START INPUT MATERIAL

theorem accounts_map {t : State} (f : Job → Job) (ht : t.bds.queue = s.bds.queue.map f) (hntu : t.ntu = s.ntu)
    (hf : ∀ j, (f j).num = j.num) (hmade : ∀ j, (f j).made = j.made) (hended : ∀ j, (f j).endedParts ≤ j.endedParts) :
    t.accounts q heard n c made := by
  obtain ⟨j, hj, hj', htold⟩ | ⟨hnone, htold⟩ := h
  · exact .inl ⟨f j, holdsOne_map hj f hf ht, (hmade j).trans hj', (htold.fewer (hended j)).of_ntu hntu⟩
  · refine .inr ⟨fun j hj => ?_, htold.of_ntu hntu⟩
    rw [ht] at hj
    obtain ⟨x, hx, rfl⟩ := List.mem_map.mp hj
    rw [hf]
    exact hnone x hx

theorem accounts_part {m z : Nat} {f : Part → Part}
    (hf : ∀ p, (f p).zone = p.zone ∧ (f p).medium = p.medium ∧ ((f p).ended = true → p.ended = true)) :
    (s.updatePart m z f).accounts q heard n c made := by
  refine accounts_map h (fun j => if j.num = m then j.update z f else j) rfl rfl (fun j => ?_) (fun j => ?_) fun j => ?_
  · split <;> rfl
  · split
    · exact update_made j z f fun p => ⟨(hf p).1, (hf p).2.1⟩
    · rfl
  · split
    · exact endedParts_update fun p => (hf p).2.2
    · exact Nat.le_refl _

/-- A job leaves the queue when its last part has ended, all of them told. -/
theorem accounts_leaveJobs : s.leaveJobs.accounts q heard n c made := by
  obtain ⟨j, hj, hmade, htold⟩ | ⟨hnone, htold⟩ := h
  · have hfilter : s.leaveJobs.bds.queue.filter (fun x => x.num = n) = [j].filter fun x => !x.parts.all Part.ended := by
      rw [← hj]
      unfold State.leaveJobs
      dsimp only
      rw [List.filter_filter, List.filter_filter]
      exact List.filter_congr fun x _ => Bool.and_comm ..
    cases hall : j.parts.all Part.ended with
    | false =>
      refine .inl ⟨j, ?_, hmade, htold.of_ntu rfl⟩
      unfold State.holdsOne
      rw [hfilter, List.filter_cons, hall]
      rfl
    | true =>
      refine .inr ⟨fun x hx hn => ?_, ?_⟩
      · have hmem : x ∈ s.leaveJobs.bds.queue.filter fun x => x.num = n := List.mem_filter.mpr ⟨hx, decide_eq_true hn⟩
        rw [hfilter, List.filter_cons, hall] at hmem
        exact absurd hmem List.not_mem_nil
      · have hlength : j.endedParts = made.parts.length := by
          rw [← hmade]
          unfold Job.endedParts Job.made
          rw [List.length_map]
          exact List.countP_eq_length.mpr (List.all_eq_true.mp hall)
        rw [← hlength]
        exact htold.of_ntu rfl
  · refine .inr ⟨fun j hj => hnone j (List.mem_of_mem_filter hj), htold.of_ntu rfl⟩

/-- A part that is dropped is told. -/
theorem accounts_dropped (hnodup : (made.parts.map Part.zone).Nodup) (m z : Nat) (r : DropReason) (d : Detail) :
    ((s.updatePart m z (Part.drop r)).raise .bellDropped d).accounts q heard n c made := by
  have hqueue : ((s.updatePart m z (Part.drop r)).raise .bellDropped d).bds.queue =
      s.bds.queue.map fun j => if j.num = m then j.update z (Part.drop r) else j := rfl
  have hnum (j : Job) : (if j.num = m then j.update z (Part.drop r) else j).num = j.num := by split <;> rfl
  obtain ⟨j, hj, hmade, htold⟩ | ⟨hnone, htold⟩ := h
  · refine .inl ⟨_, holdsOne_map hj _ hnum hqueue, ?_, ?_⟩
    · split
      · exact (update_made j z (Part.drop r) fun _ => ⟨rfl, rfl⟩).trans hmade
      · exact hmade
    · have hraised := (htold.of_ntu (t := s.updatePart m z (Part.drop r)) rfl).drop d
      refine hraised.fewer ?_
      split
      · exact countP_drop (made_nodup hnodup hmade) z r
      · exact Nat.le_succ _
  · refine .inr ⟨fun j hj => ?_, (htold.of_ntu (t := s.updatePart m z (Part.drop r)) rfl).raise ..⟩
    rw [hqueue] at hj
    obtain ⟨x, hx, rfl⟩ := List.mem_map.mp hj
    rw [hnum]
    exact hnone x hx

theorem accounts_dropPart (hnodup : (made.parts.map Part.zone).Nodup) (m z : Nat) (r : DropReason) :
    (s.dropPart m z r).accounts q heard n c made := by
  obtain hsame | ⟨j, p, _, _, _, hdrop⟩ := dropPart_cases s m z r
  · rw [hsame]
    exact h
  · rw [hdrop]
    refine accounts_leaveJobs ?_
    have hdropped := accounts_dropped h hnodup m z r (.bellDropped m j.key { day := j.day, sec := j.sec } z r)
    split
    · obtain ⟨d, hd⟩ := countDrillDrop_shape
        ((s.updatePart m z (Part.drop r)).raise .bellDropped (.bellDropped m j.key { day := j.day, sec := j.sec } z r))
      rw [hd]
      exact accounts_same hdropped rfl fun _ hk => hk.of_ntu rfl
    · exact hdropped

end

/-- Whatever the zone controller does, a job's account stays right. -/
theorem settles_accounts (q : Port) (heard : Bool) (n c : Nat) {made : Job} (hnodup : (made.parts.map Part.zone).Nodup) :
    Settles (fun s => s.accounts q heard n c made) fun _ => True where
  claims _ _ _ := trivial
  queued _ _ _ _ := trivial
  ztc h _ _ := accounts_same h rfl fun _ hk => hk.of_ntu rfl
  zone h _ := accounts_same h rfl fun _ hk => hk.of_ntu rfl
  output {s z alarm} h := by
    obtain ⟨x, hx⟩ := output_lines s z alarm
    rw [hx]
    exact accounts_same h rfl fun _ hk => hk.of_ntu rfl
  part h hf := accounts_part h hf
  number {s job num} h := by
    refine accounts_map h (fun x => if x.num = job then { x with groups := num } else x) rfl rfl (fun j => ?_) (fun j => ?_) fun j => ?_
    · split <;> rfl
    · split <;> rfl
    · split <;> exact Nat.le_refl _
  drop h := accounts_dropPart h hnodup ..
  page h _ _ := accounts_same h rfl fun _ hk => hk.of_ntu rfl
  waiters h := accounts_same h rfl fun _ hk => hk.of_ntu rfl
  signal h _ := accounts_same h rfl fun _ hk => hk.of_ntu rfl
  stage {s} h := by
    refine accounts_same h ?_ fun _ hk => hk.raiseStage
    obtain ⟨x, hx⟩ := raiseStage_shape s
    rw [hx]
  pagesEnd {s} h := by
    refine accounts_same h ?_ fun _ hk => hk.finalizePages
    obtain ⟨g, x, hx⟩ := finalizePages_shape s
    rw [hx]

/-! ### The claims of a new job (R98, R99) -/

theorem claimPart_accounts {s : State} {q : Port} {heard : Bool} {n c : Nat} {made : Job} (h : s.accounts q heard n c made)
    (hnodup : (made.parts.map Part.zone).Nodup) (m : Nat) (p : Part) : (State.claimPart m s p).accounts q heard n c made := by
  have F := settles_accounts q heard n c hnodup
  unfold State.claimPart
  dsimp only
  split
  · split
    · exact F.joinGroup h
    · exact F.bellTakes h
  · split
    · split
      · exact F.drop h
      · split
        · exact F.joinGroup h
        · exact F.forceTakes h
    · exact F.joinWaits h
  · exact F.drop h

END INPUT MATERIAL

**TASK REQUIREMENTS:** Each line from the top of the entries above through the line containing "t.accounts q heard n c made := by" must be transcribed exactly, and no other line may appear.

**ANSWER TO THE PROBLEM:**
theorem accounts_map {t : State} (f : Job → Job) (ht : t.bds.queue = s.bds.queue.map f) (hntu : t.ntu = s.ntu)
    (hf : ∀ j, (f j).num = j.num) (hmade : ∀ j, (f j).made = j.made) (hended : ∀ j, (f j).endedParts ≤ j.endedParts) :
    t.accounts q heard n c made := by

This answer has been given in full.